Last night I introduced you to Pam Neumann, a missional thinker committing several years of her life to a traditional overseas missions model.
Tonight I'd like to introduce you to Troy Bronsink, someone I think of as a kindred soul: He is an artist, poet, musician, singer-songwriter, he's being ordained as a Presbyterian pastor - PC(USA) and he has a heart for marginalized people in the 'abandon spaces'; and he articulates the missional facets of the intersection of art and man and God with beauty and a wisdom beyond his years. He is doing something about the post-colonial shift from word-based culture to image-based culture, as companies are "moving from organization-centered to creativity-centered approaches" -- he understands that artists and their resultant artifacts are living gospels capable of "bear[ing] witness to God's kingdom within the symbols of culture" -- essentially the missional task.
When I met him back in April at WALP, he and I had some great conversations over food with Tim Samoff and Mike Crawford and Will Samson. I was really pleased he made it out to the Gathering.
His community's rule is metaphorically artistic, and i love it.-- a community commited to (a) Being God's Artwork (b) Being God's Artists, and (c) Being Curators of God's Artwork. This is explicated at his church as art website and you kinda need to go read it yourself (here). I wish I could get Troy to come talk to our missional community, because he puts into words that which I'm unable to, about the intersections of art and prophetic calling and lament and hospitality and monastic presence and music and ... argh. I come up short. But he's truly gifted. I think he'd do our community much more good than would a guest theologian.
Not that Troy's thoughts are not deeply theological. But they are deeply artistic, natively post-modern (in the best sense of the word), If you visit his website, be sure to read his "Case for a Church in Southwest Atlanta" -- you have to read a few grafs down to get to the really prime stuff.
very cool. as someone with a poet's heart, i like thinking about life in God in metaphorical/narrative ways...it's refreshing. and i think it reaches so much deeper than simply affirming statements of propositional truth (even when i believe them!)

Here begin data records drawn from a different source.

-- ==== Sys2Proof/Machine/RegMap.lean ====
section
/-! DEFINITION. The BAR0 registers of chapter 18 (R514): offset, width, access code, reset value and writable bits of each, block by block, and where each block lies (R7). -/

namespace Sys2Proof

/-- Access codes of Table 0-6 that a register of chapter 18 carries. -/
inductive Acc where
 | ro | rw | st | wo
 deriving DecidableEq, Repr, Inhabited

/-- One row of Tables 18-1 to 18-12: `count` registers of `width` bits, `stride` bytes apart, from `off`; `mask` are the bits the host can write. -/
structure RegRow where
 off : Nat
 width : Nat
 acc : Acc
 reset : Nat
 mask : Nat
 count : Nat := 1
 stride : Nat := 0
 deriving DecidableEq, Repr, Inhabited

namespace Reg
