/-- The word in a sequencer's store. -/
def State.storeAt (s : State) (q pc : Nat) : Nat := (Tab.get s.store (storeKey q pc)).toNat

/-- The C-clock counter of a core's die (R27). -/
def State.cClock (s : State) (d : Nat) : Nat := Tab.get s.time.dom (Src.ofDie d).key

/-- The sequencer enters FAULTED with its record; the fault is counted, reported, and interrupts the Hearth core (R312), and the steward acts on it (R414). -/
def State.enterFault (s : State) (q : Nat) (r : FaultRec) : State :=
  let x := s.seq q
  let s1 := s.setSeq q { x with st := .faulted, cause := .none, fault := r, faultPending := false, stopping := false }
  (((s1.bump (dieReg (coreDie q) Reg.SEQ_FAULT_TOTAL) 1).hearthIrq (q / 8)).raise .SEQ_FAULT (Src.ofCore q)
    [q, r.pc, r.reason, r.word, r.opAddr] r.status).faultDetected r.status r.opAddr r.seqs

/-- An instruction fault (R307, R312). -/
def State.instrFault (s : State) (q pc : Nat) (status : Code) (addr : Nat := 0) : State :=
  s.enterFault q { pc := pc % 2 ^ 16, status := status, instruction := true, word := s.storeAt q (pc % 4096), opAddr := addr, stamp := s.cClock (coreDie q) }

/-- The sequencer goes on at index `pc`: it stops when a STOP or a fault met its stall, faults beyond index 4,095 or on an opcode outside the table, and otherwise runs (R305, R307, R312). -/
def State.seqGoto (s : State) (q pc : Nat) : State :=
  let x := s.seq q
  if x.faultPending then s.enterFault q x.fault
  else if x.stopping then s.setSeq q { x with st := .idle, cause := .none, pc := pc, stopping := false }
  else if 4095 < pc then s.instrFault q pc .SEQ_PC_RANGE
  else if (usesOf (wordOpc (s.storeAt q pc))).isNone then (s.setSeq q { x with pc := pc }).instrFault q pc .SEQ_OPCODE
  else s.setSeq q { x with st := .running, cause := .none, pc := pc }

/-- The sequencer stalls at its instruction. -/
def State.stall (s : State) (q : Nat) (c : Stall) : State :=
  s.setSeq q { s.seq q with st := .stalled, cause := c }

/-- The instruction `opc f` is the one that the sequencer issues now: it is running, or stalled by `c` at that instruction. -/
def State.issues (s : State) (q opc : Nat) (f : SeqFields) (c : Stall) : Bool :=
  let x := s.seq q
  (x.st == .running || (x.st == .stalled && x.cause == c && c != .none)) && s.fits (coreDie q)
    && decide (x.pc ≤ 4095) && s.storeAt q x.pc == instrWord opc f

/-- R306, R307: an instruction is issued; a nonzero field that must be 0 faults. -/
def State.issue (s : State) (q opc : Nat) (f : SeqFields) (c : Stall) (k : Sequencer → State) : State :=
  let x := s.seq q
  if s.issues q opc f c then (if fieldsOk opc f then k x else s.instrFault q x.pc .SEQ_OPCODE) else s

/-- Writes a register and goes on at the next index. -/
def State.seqSet (s : State) (q : Nat) (x : Sequencer) (r : Nat) (v : Word) : State :=
  (s.setSeq q (x.put r v)).seqGoto q (x.pc + 1)

/-! ### Queued ops (R308, R309) -/

/-- R309: the depth of each op queue. -/
def OpUnit.depth : OpUnit → Nat
  | .eng _ => 4
  | .dEng => 8
  | .copy => 16

/-- Entries of a unit's queue in use: an op holds its entry until it has completed or faulted. -/
def Sequencer.queued (x : Sequencer) (u : OpUnit) : Nat :=
  (x.ops.filter (·.unit == u)).length + (x.ran.filter (·.op.unit == u)).length

/-- Table 10-4: an instruction that queues an op. -/
def State.enqueue (s : State) (q opc : Nat) (f : SeqFields) (u : OpUnit) : State :=
  s.issue q opc f .opQueue fun x =>
    if u.depth ≤ x.queued u then s.stall q .opQueue
    else
      let s0 := if x.st = .stalled then s.bumpWait (dieReg (coreDie q) Reg.SEQ_ISSUE_STALL_TOTAL) else s
      let o : Op := { opc := opc, unit := u, a := s.loc (x.get f.a).toNat, b := s.loc (x.get f.b).toNat, c := (x.get f.c).toNat,
                      d := f.d, mod := f.mod, imm := f.imm, pc := x.pc, word := instrWord opc f }
      (s0.setSeq q { x with ops := x.ops ++ [o] }).seqGoto q (x.pc + 1)

/-- The op that a unit of a core runs next: the oldest in its queue. -/
def Sequencer.next (x : Sequencer) (u : OpUnit) (opc : Nat) : Option Op :=
  match x.ops.find? (·.unit == u) with
  | some o => if o.opc = opc then some o else none
  | none => none

/-- The op has run: it waits for its completion or fault to reach the sequencer. -/
def State.opRan (s : State) (q : Nat) (o : Op) (status : Code) (reason addr : Nat) (hold : Bool := false) : State :=
  let x := s.seq q
  s.setSeq q { x with ops := x.ops.erase o, ran := x.ran ++ [{ op := o, status := status, reason := reason, addr := addr, hold := hold }] }

/-- Whether the instruction at which a sequencer is stalled may go on (DONE_WAIT, FENCE; R308). -/
def State.released (s : State) (q : Nat) : Bool :=
  let x := s.seq q
  let f := wordFields (s.storeAt q x.pc)
  match x.cause with
  | .doneWait => decide (f.imm % 2 ^ 16 ≤ Tab.get x.d f.d)
  | .fence => x.ops.isEmpty && x.ran.isEmpty
  | _ => false

/-- A stall that has ended lets the sequencer go on (R308). -/
def State.release (s : State) (q : Nat) : State :=
  let x := s.seq q
  if x.st = .stalled ∧ s.released q then s.seqGoto q (x.pc + 1) else s

/-- R308: a done counter increments, saturating at 0xFFFF. -/
def Sequencer.done (x : Sequencer) (d : Nat) : Sequencer :=
  { x with d := Tab.set x.d d (min 0xFFFF (Tab.get x.d d + 1)) }

/-- The fault of an op reaches the sequencer: at once, or at the end of its stall (R312). A sequencer that is idle or already FAULTED keeps its state (log 23). -/
def State.opFault (s : State) (q : Nat) (r : FaultRec) : State :=
  let x := s.seq q
  match x.st with
  | .running => s.enterFault q r
  | .stalled => if x.faultPending then s else (s.setSeq q { x with fault := r, faultPending := true })
  | _ => s

/-- The sequences that an op names: SEQ of its op block or of its walk record (R415). -/
def State.opSeqs (s : State) (o : Op) : List Nat :=
  if o.opc = 0x10 ∨ o.opc = 0x14 then [s.natAt (o.a + 44) 4 % 2 ^ 20] else if o.opc = 0x18 then [s.natAt o.a 4 % 2 ^ 20] else []

/-- R308, R312: entry `i` of the ops that have run completes, or faults its sequencer. -/
def State.opCompletion (s : State) (q i : Nat) : State :=
  let x := s.seq q
  match x.ran[i]? with
  | none => s
  | some r =>
    if r.hold then s
    else
      let s1 := s.setSeq q { x with ran := x.ran.eraseIdx i }
      if r.status = .OK then (s1.setSeq q ((s1.seq q).done r.op.d)).release q
      else (s1.opFault q { pc := r.op.pc, status := r.status, reason := r.reason, done := r.op.d, word := r.op.word, opAddr := r.addr, stamp := s.cClock (coreDie q), seqs := s.opSeqs r.op }).release q

def execOpCompletion (q i : Nat) (s : State) : Host.Outcome State Fault Refusal := .next (s.opCompletion q i)

/-! ### The instructions -/

def execNop (q : Nat) (f : SeqFields) (s : State) : Host.Outcome State Fault Refusal :=
  .next (s.issue q 0x00 f .none fun x => s.seqGoto q (x.pc + 1))

def execHalt (q : Nat) (f : SeqFields) (s : State) : Host.Outcome State Fault Refusal :=
  .next (s.issue q 0x01 f .none fun x =>
    (s.setSeq q { x with st := .idle, pc := x.pc + 1 }).hearthIrq (q / 8))

def execSeti (q : Nat) (f : SeqFields) (s : State) : Host.Outcome State Fault Refusal :=
  .next (s.issue q 0x02 f .none fun x =>
    s.seqSet q x f.a (if f.mod % 2 = 1 then BitVec.ofNat 64 (f.imm % 2 ^ 32 * 2 ^ 32 + (x.get f.a).toNat % 2 ^ 32) else immWord f.imm))

def execAddi (q : Nat) (f : SeqFields) (s : State) : Host.Outcome State Fault Refusal :=
  .next (s.issue q 0x03 f .none fun x => s.seqSet q x f.a (x.get f.b + immWord f.imm))

def execAlu (q : Nat) (f : SeqFields) (s : State) : Host.Outcome State Fault Refusal :=
  .next (s.issue q 0x04 f .none fun x => s.seqSet q x f.a (aluOp (f.mod % 16) (x.get f.b) (x.get f.c)))

/-- An address that LD and ST accept: 8-byte aligned, in the core's own scratchpad (Table 10-4, R307). -/
def ownAddr (q a : Nat) : Bool :=
  a % 8 == 0 && decide (coreBase q ≤ a) && decide (a < coreBase q + 2 ^ 22) && decide (coreCluster q < 8)

def execLd (q : Nat) (f : SeqFields) (s : State) : Host.Outcome State Fault Refusal :=
  .next (s.issue q 0x05 f .none fun x =>
    let a := s.loc (x.get f.b + immWord f.imm).toNat
    if ownAddr q a then
      let r := s.read (Reader.ofCore q) a 8
      if r.code = .OK then r.st.seqSet q x f.a (BitVec.ofNat 64 (leNat r.bytes)) else r.st.instrFault q x.pc r.code a
    else s.instrFault q x.pc .SEQ_ADDRESS a)

def execSt (q : Nat) (f : SeqFields) (s : State) : Host.Outcome State Fault Refusal :=
  .next (s.issue q 0x06 f .none fun x =>
    let a := s.loc (x.get f.b + immWord f.imm).toNat
    if ownAddr q a then
      let r := s.write (Src.ofCore q) {} a (leBytes 8 (x.get f.a).toNat)
      if r.code = .OK then r.st.seqGoto q (x.pc + 1) else r.st.instrFault q x.pc r.code a
    else s.instrFault q x.pc .SEQ_ADDRESS a)

def execJump (q : Nat) (f : SeqFields) (s : State) : Host.Outcome State Fault Refusal :=
  .next (s.issue q 0x07 f .none fun _ => s.seqGoto q (f.imm % 2 ^ 32))

def execBranch (q : Nat) (f : SeqFields) (s : State) : Host.Outcome State Fault Refusal :=
  .next (s.issue q 0x08 f .none fun x =>
    s.seqGoto q (if cmpHolds (f.mod % 8) (x.get f.a) (x.get f.b) then f.imm % 2 ^ 32 else x.pc + 1))

def execJumpr (q : Nat) (f : SeqFields) (s : State) : Host.Outcome State Fault Refusal :=
  .next (s.issue q 0x09 f .none fun x => s.seqGoto q ((x.get f.a).toNat % 4096))

def execLoop (q : Nat) (f : SeqFields) (s : State) : Host.Outcome State Fault Refusal :=
  .next (s.issue q 0x0A f .none fun x =>
    let v := x.get f.a - 1#64
    (s.setSeq q (x.put f.a v)).seqGoto q (if v = 0#64 then x.pc + 1 else f.imm % 2 ^ 32))

/-- The packet-buffer word; the manual gives none beyond word 23, which is a free value (log 24). -/
def execPbld (q : Nat) (f : SeqFields) (s : State) : Host.Outcome State Fault Refusal :=
  .next (s.issue q 0x0C f .none fun x =>
    let w := f.imm % 32
    if w < 24 then s.seqSet q x f.a (BitVec.ofNat 64 (leNat ((x.pbuf.drop (8 * w)).take 8)))
    else { s with fresh := s.fresh + 1 }.seqSet q x f.a (BitVec.ofNat 64 (Config.free s.fresh)))

def execArrayMv (q : Nat) (f : SeqFields) (s : State) : Host.Outcome State Fault Refusal :=
  .next (s.enqueue q 0x10 f (.eng (f.mod % 4)))

def execArrayRead (q : Nat) (f : SeqFields) (s : State) : Host.Outcome State Fault Refusal :=
  .next (s.enqueue q 0x11 f (.eng (f.mod % 4)))

def execDMv (q : Nat) (f : SeqFields) (s : State) : Host.Outcome State Fault Refusal :=
  .next (s.enqueue q 0x14 f .dEng)

def execDVec (q : Nat) (f : SeqFields) (s : State) : Host.Outcome State Fault Refusal :=
  .next (s.enqueue q 0x15 f .dEng)

def execPsumAdd (q : Nat) (f : SeqFields) (s : State) : Host.Outcome State Fault Refusal :=
  .next (s.enqueue q 0x16 f .dEng)

def execKvAppend (q : Nat) (f : SeqFields) (s : State) : Host.Outcome State Fault Refusal :=
  .next (s.enqueue q 0x17 f .dEng)

def execAttWalk (q : Nat) (f : SeqFields) (s : State) : Host.Outcome State Fault Refusal :=
  .next (s.enqueue q 0x18 f .dEng)

def execCopy (q : Nat) (f : SeqFields) (s : State) : Host.Outcome State Fault Refusal :=
  .next (s.enqueue q 0x1A f .copy)

def execAtomicAdd (q : Nat) (f : SeqFields) (s : State) : Host.Outcome State Fault Refusal :=
  .next (s.enqueue q 0x1B f .copy)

Posted by: pamela | Thursday, October 20, 2005 at 03:15 PM
Paul,
Not to be too much of a contraian, and since I was not able to find a comment section on Troy's site, I wanted to pose a question about this way of thinking.

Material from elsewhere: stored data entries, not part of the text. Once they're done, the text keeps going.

-- ==== Sys2Proof/Machine/Attention.lean ====
section
/-! DEFINITION. Attention walks: the walk record, scores, the running softmax of a segment, the merge of segments, and recomputation (R213 to R228, R52). -/

namespace Sys2Proof.Machine

/-! ### The walk record (R213) -/

/-- Table 7-3. -/
structure WalkRec where
  seq : Nat
  layer : Nat
  head : Nat
  g : Nat
  width : Nat
  kind : Nat
  rows : Nat
  padded : Nat
  segments : Nat
  save : Bool
  recompute : Bool
  base : Nat
  q : Nat
  out : Nat
  stats : Nat
  tree : Nat
  c : F32
  skv : F32
  deriving DecidableEq, Repr, Inhabited

def parseWalk (loc : Nat → Nat) (bs : List Byte) : WalkRec :=
  { seq := fieldAt bs 0 4 % 2 ^ 20, layer := fieldAt bs 4 2, head := fieldAt bs 6 1, g := fieldAt bs 7 1, width := fieldAt bs 8 1
    kind := fieldAt bs 9 1 % 4, rows := fieldAt bs 10 2, padded := fieldAt bs 12 2, segments := fieldAt bs 14 1
    save := bitOf (fieldAt bs 15 1) 0, recompute := bitOf (fieldAt bs 15 1) 1, base := fieldAt bs 16 4
    q := loc (fieldAt bs 24 8), out := loc (fieldAt bs 32 8), stats := loc (fieldAt bs 40 8), tree := loc (fieldAt bs 48 8)
    c := BitVec.ofNat 32 (fieldAt bs 56 4), skv := BitVec.ofNat 32 (fieldAt bs 60 4) }

/-- BASE_POS, with 0xFFFF_FFFF for the snapshot LENGTH. -/
def State.walkBase (s : State) (r : WalkRec) : Nat := if r.base = 0xFFFFFFFF then s.snapLength r.seq else r.base

/-- The parents of a TREE's nodes. -/
def parentsOf (r : WalkRec) (bs : List Byte) : List Nat := (bs.take r.rows).map (·.toNat)

/-- R219: a parent list whose indices all lie below their nodes. -/
def parentsOk (ps : List Nat) : Bool := ps.zipIdx.all (fun x => x.1 == 0xFF || decide (x.1 < x.2))

/-- R213, R218, R219: the reason with which a record is refused, in the order of its fields. -/
def State.walkReason (s : State) (r : WalkRec) (bs : List Byte) (ps : List Nat) : Option Nat :=
  let field (bad : Bool) (o : Nat) : List Nat := if bad then [Config.fieldReason o] else []
  let h := s.headOf r.seq r.layer r.head
  let w := match h with | some x => x.2.width | none => 0
  let g := match h with | some x => x.2.groups | none => 0
  ((field (fieldAt bs 0 4 / 2 ^ 20 != 0) 0) ++ field (decide (4095 < r.layer)) 4 ++ field h.isNone 6
    ++ field (r.g == 0 || decide (16 < r.g) || r.g != g) 7 ++ field (r.width == 0 || decide (4 < r.width) || r.width != w) 8
    ++ field (r.kind == 3 || fieldAt bs 9 1 / 4 != 0) 9
    ++ field (r.rows == 0 || (r.kind == 0 && r.rows != 1) || (r.kind == 1 && decide (4096 < r.rows))) 10
    ++ (if r.kind = 2 ∧ (64 < r.rows ∨ !parentsOk ps) then [statusNumber .TREE_ORDER] else [])
    ++ field (decide (r.padded < r.rows) || decide (4096 < r.padded)) 12 ++ field (r.segments == 0 || decide (64 < r.segments)) 14
    ++ field (fieldAt bs 15 1 / 4 != 0) 15
    ++ (if (s.table r.seq).pages.length * 256 < s.walkBase r + r.rows then [statusNumber .KV_SLOT_RANGE] else [])
    ++ field (fieldAt bs 20 4 != 0) 20).head?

First off, let me be very clear that I think the language of us as God's Art and as God's artists is wonderfully useful, and that I think it is something that needs to be used more in the church around us.

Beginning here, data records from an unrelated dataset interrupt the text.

/-- REQUEST QUERY. -/
def execRequestQuery (h : Hdr) (handle buffer : Nat) (s : State) : Host.Outcome State Fault Refusal :=
  .next (s.onRequest h handle (fun _ => true) (fun s i => (s.hostPut buffer ((s.req i).entry i ++ (s.table i).header i), .OK)) true)

/-! ### Moves to the Peat tier (R245 to R248) -/

/-- A move fails: it stops, and is reported with the target and the status. -/
def State.moveFailed (s : State) (i status : Nat) : State :=
  (s.stopMove i).raise .PEAT_MOVE_FAILED Src.steward [s.handle i, (s.req i).peatTarget, status]

/-- R248 step 1: the extent, TIER at MOVING and the read hold. -/
def State.startMove (s : State) (i : Nat) : State :=
  let r := s.req i
  let t := s.table i
  let s0 := s.setReq i { r with wantMove := false }
  if !s.peatEnabled r.peatTarget then s0.moveFailed i (statusNumber .PEAT_TARGET_DISABLED)
  else match s.peatFit i r.peatTarget with
    | none => s0.moveFailed i (statusNumber .PEAT_FULL)
    | some (ofs, units) =>
      if t.holdStatus ≠ .OK then s0.moveFailed i (statusNumber t.holdStatus)
      else
        let s1 := s0.setTable i { t with tier := .moving, holds := t.gen :: t.holds }
        s1.setReq i { r with wantMove := false, tier := .moving, peatOfs := ofs, peatUnits := units, moved := false }

/-- EMBER_HOLD seconds after a pause with a Peat target named. -/
def execEmberHold (i : Nat) (s : State) : Host.Outcome State Fault Refusal :=
  .next (let r := s.req i
    if r.st = .ember ∧ r.tier = .ember ∧ r.hold ≠ 0 ∧ s.peatEnabled r.peatTarget ∧ r.pauseTick + r.hold * tickSecond ≤ s.time.tick then s.startMove i else s)

/-- R248 steps 2 and 3: every unit is acknowledged; the digests and the copies are written. What a GLOSA target holds lies outside the module (log 48). -/
def execPeatMoveDone (i : Nat) (s : State) : Host.Outcome State Fault Refusal :=
  .next (let r := s.req i
    match s.image r.image with
    | some g =>
      if r.st = .ember ∧ r.tier = .moving ∧ !r.moved then
        let ds := (s.unitList i g).map (fun u => dig48 (Config.sha384 (s.unitData i u.1 g u.2)))
        let img := s.peatImage i g
        let r1 := { r with kvDigest := dig48 (kvDigestOf ds), recDigest := dig48 (recDigestOf (r.entry i) r.companion), moved := true }
        let s1 := s.setReq i r1
        if s.peatKind r.peatTarget = 2 then s1.hostPut (s.peatAddr r.peatTarget + r.peatOfs) img else s1
      else s
    | none => s)

/-- A write to the target failed, was refused, or found its window closed; `status` is what it met. -/
def execPeatMoveFailed (i status : Nat) (s : State) : Host.Outcome State Fault Refusal :=
  .next (let r := s.req i
    if r.st = .ember ∧ r.tier = .moving ∧ !r.moved then s.moveFailed i status else s)

/-- WARN_LEAD and STEWARD_TIMEOUT (Table 8-12). -/
def State.warnLead (s : State) : Nat := s.fld (memReg 0 Reg.SERVE_TIME_CFG) 0 16
def State.stewardTimeout (s : State) : Nat := s.fld (memReg 0 Reg.SERVE_TIME_CFG) 16 8

/-- R249: the expiry warning. -/
def State.warnExpiry (s : State) (i : Nat) : State :=
  (s.setReq i { s.req i with warned := true }).raise .PEAT_EXPIRY_WARNING Src.steward [s.handle i, (s.req i).expiry]

def execPeatExpiryWarning (i : Nat) (s : State) : Host.Outcome State Fault Refusal :=
  .next (let r := s.req i
    if r.st = .peat ∧ !r.warned ∧ r.expiry ≤ s.time.tick + s.warnLead * tickSecond then s.warnExpiry i else s)

/-- R249: the request expires. -/
def State.expire (s : State) (i : Nat) : State :=
  let s1 := (s.unpin i).releaseExtent i
  ((s1.setReq i { s1.req i with st := .expired, token := none }).requestEvent i .REQUEST_EXPIRED 0 s.time.tick).bump
    (memReg (reqMdie i) Reg.PEAT_EXPIRED_TOTAL) 1

def execRequestExpired (i : Nat) (s : State) : Host.Outcome State Fault Refusal :=
  .next (let r := s.req i
    if r.st = .peat ∧ r.resuming.isNone ∧ !r.checked ∧ r.expiry ≤ s.time.tick then s.expire i else s)

/-! ### Resumption from the Peat tier (R250) -/

/-- The four runs of one unit's data written into its page. -/
def State.putUnit (s : State) (i p : Nat) (g : Image) (h : ImageHead) (bs : List Byte) : State :=
  match s.place i p g h with
  | .error _ => s
  | .ok x =>
    let n := min 256 ((s.req i).length - 256 * p)
    let w := kvPitch g.kv4
    let runs := (List.range 4).flatMap (fun j => (List.range n).map (fun t => ((x.runs g.kv4 t).getD j (0, 0)).1))
    let sizes := List.replicate (2 * n) w ++ List.replicate (2 * n) 4
    ((runs.zip sizes).foldl (fun (a : State × List Byte) r => (a.1.putBytes r.1 (a.2.take r.2), a.2.drop r.2)) (s, bs)).1

/-- Bytes of one unit. -/
def State.unitBytes (s : State) (i p : Nat) (kv4 : Bool) : Nat := min 256 ((s.req i).length - 256 * p) * (2 * kvPitch kv4 + 8)

/-- What a check of an image gives: the state with its pages written, and the number of the first disagreeing unit, of the record, or none. -/
def State.checkImage (s : State) (i : Nat) (g : Image) (img : List Byte) : State × Option Nat :=
  let r := s.req i
  let us := s.unitList i g
  let body := us.foldl (fun (a : State × List Byte × List (List Byte)) u =>
      let n := a.1.unitBytes i u.1 g.kv4
      let bs := a.2.1.take n
      (a.1.putUnit i u.1 g u.2 bs, a.2.1.drop n, a.2.2 ++ [dig48 (Config.sha384 bs)])) (s, img.drop (2432 + 48 * us.length), [])
  let ds := body.2.2
  let bad := (List.range us.length).find? (fun n => ds.getD n [] != (img.drop (2432 + 48 * n)).take 48)
  let kd := dig48 (kvDigestOf ds)
  let rd := dig48 (recDigestOf (r.entry i) r.companion)
  let agree := kd == r.kvDigest && kd == (img.drop 16).take 48 && rd == r.recDigest && rd == (img.drop 64).take 48
  (body.1, match bad with | some n => some n | none => if agree then none else some us.length)

/-- A resumption fails: what it took is freed, the image stays, and a request past its expiry expires at once (R250, R251). -/
def State.resumeFailed (s : State) (i arg : Nat) (d : Desc) : State :=
  let s1 := (((s.stopResume i).requestEvent i .RESUME_FAILED arg s.time.tick).bump (memReg (reqMdie i) Reg.RESUME_FAIL_TOTAL) 1).finish d .RESUME_FAILED arg 0
  if (s1.req i).expiry ≤ s1.time.tick then s1.expire i else s1

/-- The image is read back and checked. `readStatus` is the read's status, 0 when it succeeded; `image` is what a GLOSA target returned, and a CXL_HOST image is read from host memory. -/
def execResumptionChecked (i readStatus : Nat) (image : List Byte) (s : State) : Host.Outcome State Fault Refusal :=
  .next (let r := s.req i
    match r.resuming, s.image r.image with
    | some d, some g =>
      if readStatus ≠ 0 then s.resumeFailed i readStatus d
      else
        let img := if s.peatKind r.peatTarget = 2 then s.hostRead (s.peatAddr r.peatTarget + r.peatOfs) (s.peatBytes i) else image
        let (s1, bad) := s.checkImage i g img
        (match bad with
         | some n => s1.resumeFailed i n d
         | none => (s1.setReq i { s1.req i with resuming := none, checked := true }).finish d .OK 0 0)
    | _, _ => s)

/-! ### Adapters (R252 to R254, Table 9-8) -/

/-- The status of an install. -/
def State.installStatus (s : State) (slot : Nat) (regions : List ImageRegion) : Code :=
  let x := s.adapter slot
  if 1023 < slot then .DESC_FORMAT
  else if x.retiring then .ADAPTER_RETIRING
  else if 4 ≤ x.live.length + (if x.next.isSome then 1 else 0) then .ADAPTER_VERSIONS_FULL
  else ((regions.map (fun r => s.regionStatus (coreKey r.die r.cluster r.core) { base := r.base, tiles := r.tiles })).find? (· != .OK)).getD .OK

/-- ADAPTER INSTALL: the package goes to HBM at `home`, which the TX8 chooses; its regions are declared RESIDENT with their sources there and loaded. -/
def execAdapterInstall (h : Hdr) (slot source length home : Nat) (regions : List ImageRegion) (s : State) : Host.Outcome State Fault Refusal :=
  .next (s.descriptor h clsAdapter fun s d =>
    let c := s.installStatus slot regions
    if c ≠ .OK then s.finish d c 0 0
    else
      let x := s.adapter slot
      let v := (x.last + 1) % 2 ^ 16
      let s1 := s.writePieces (fun _ => {}) (s.hostRead source length) (piecesOf home length)
      let s2 := regions.foldl (fun s r =>
        let q := coreKey r.die r.cluster r.core
        let a := r.source.getD home
        (s.declare q { base := r.base, tiles := r.tiles, resident := true, hasSource := true, source := a, owner := adapterOwner slot v }).copy
          (Reader.ofCluster (q / 8)) a (coreBase q + r.base) (4096 * r.tiles) |>.st) s1
      (s2.setAdapter slot { x with last := v, next := some { number := v } }).finish d .OK v 0)

/-- ADAPTER REMOVE. -/
def execAdapterRemove (h : Hdr) (slot : Nat) (s : State) : Host.Outcome State Fault Refusal :=
  .next (s.descriptor h clsAdapter fun s d =>
    if 1023 < slot then s.finish d .DESC_FORMAT 0 0 else (s.setAdapter slot { s.adapter slot with retiring := true }).finish d .OK 0 0)

/-- One 8-byte record of ADAPTER QUERY. -/
def Adapter.record (x : Adapter) (i : Nat) : List Byte :=
  match x.live[i]? with
  | some v => leBytes 2 v.number ++ leBytes 4 v.pins ++ leBytes 2 (1 + 2 * b2n (i + 1 == x.live.length) + 4 * b2n x.retiring)
  | none => leBytes 6 0 ++ leBytes 2 (4 * b2n x.retiring)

Ready for the but yet? One of the most important things for me in Bonhoffer's Life Together, is his concept of the Ministry of the Weak. For Bonhoffer the weak, in whatever metric you want to measure them, bring something deep to the life of a community because they provide a situation to be ministered too. In the inclusion of the weak in the community - instead of the community seeing its vision as strong to minister to the weak out there - humility, depth, real commitment to systematic change, and the deep blessings of living together are apreciated because as we so often find in Christian community, what we see and what God sees are very different.
Where in Troy's language is the listener, the viewer, the appreciator?
I almost think we should add a fourth role to this language:
The role of the community is to provide an supportive, nourishing, and receptive audiance for art.
If you are a person who does not identify themselves as artistic can you bring something valuable to a community described in Troy's language? Sure ... you can come and practice Bonhoffer's ministry of weakness. I understand that speaking this way may detract from your goal to get everyone to find a way to express themselves via art. But for me the damage done in being an exclusive community for artists is a greater risk.
Nate
Posted by: nate | Wednesday, October 26, 2005 at 05:09 PM
no apologies needed -- this is beautiful, actually. you're on to something. i wanna see if i can get troy to weigh in here...
Thanks, nate!
Posted by: paul soupiset | Wednesday, October 26, 2005 at 05:18 PM
I was looking for an article and found this post. Nate, we should talk I wouild love to hear more from you on this. I agree that Bonhoffer's, Jean Vanier's, and Henry Nouwen's leadership models from below hav emuch to offer here. I have directly addressed the subject of the church being for people regarless of their eye for the aesthetic. I wonder I think that the area of being artwork is an apophatic one of deep grace verses "productivity." Lets spin some on this. feel free to be in touch.
Posted by: troy | Friday, July 14, 2006 at 09:09 AM
even more so, i think that art can present weakness if it is not snobery, it can allow for the ambivolence and ambiguity that is as much the church's weakness in latemodern Christendom as are the presence of suffering sisters and brothers in our cities and congregations.
BTW The church cannot be for artists alone, no doubt.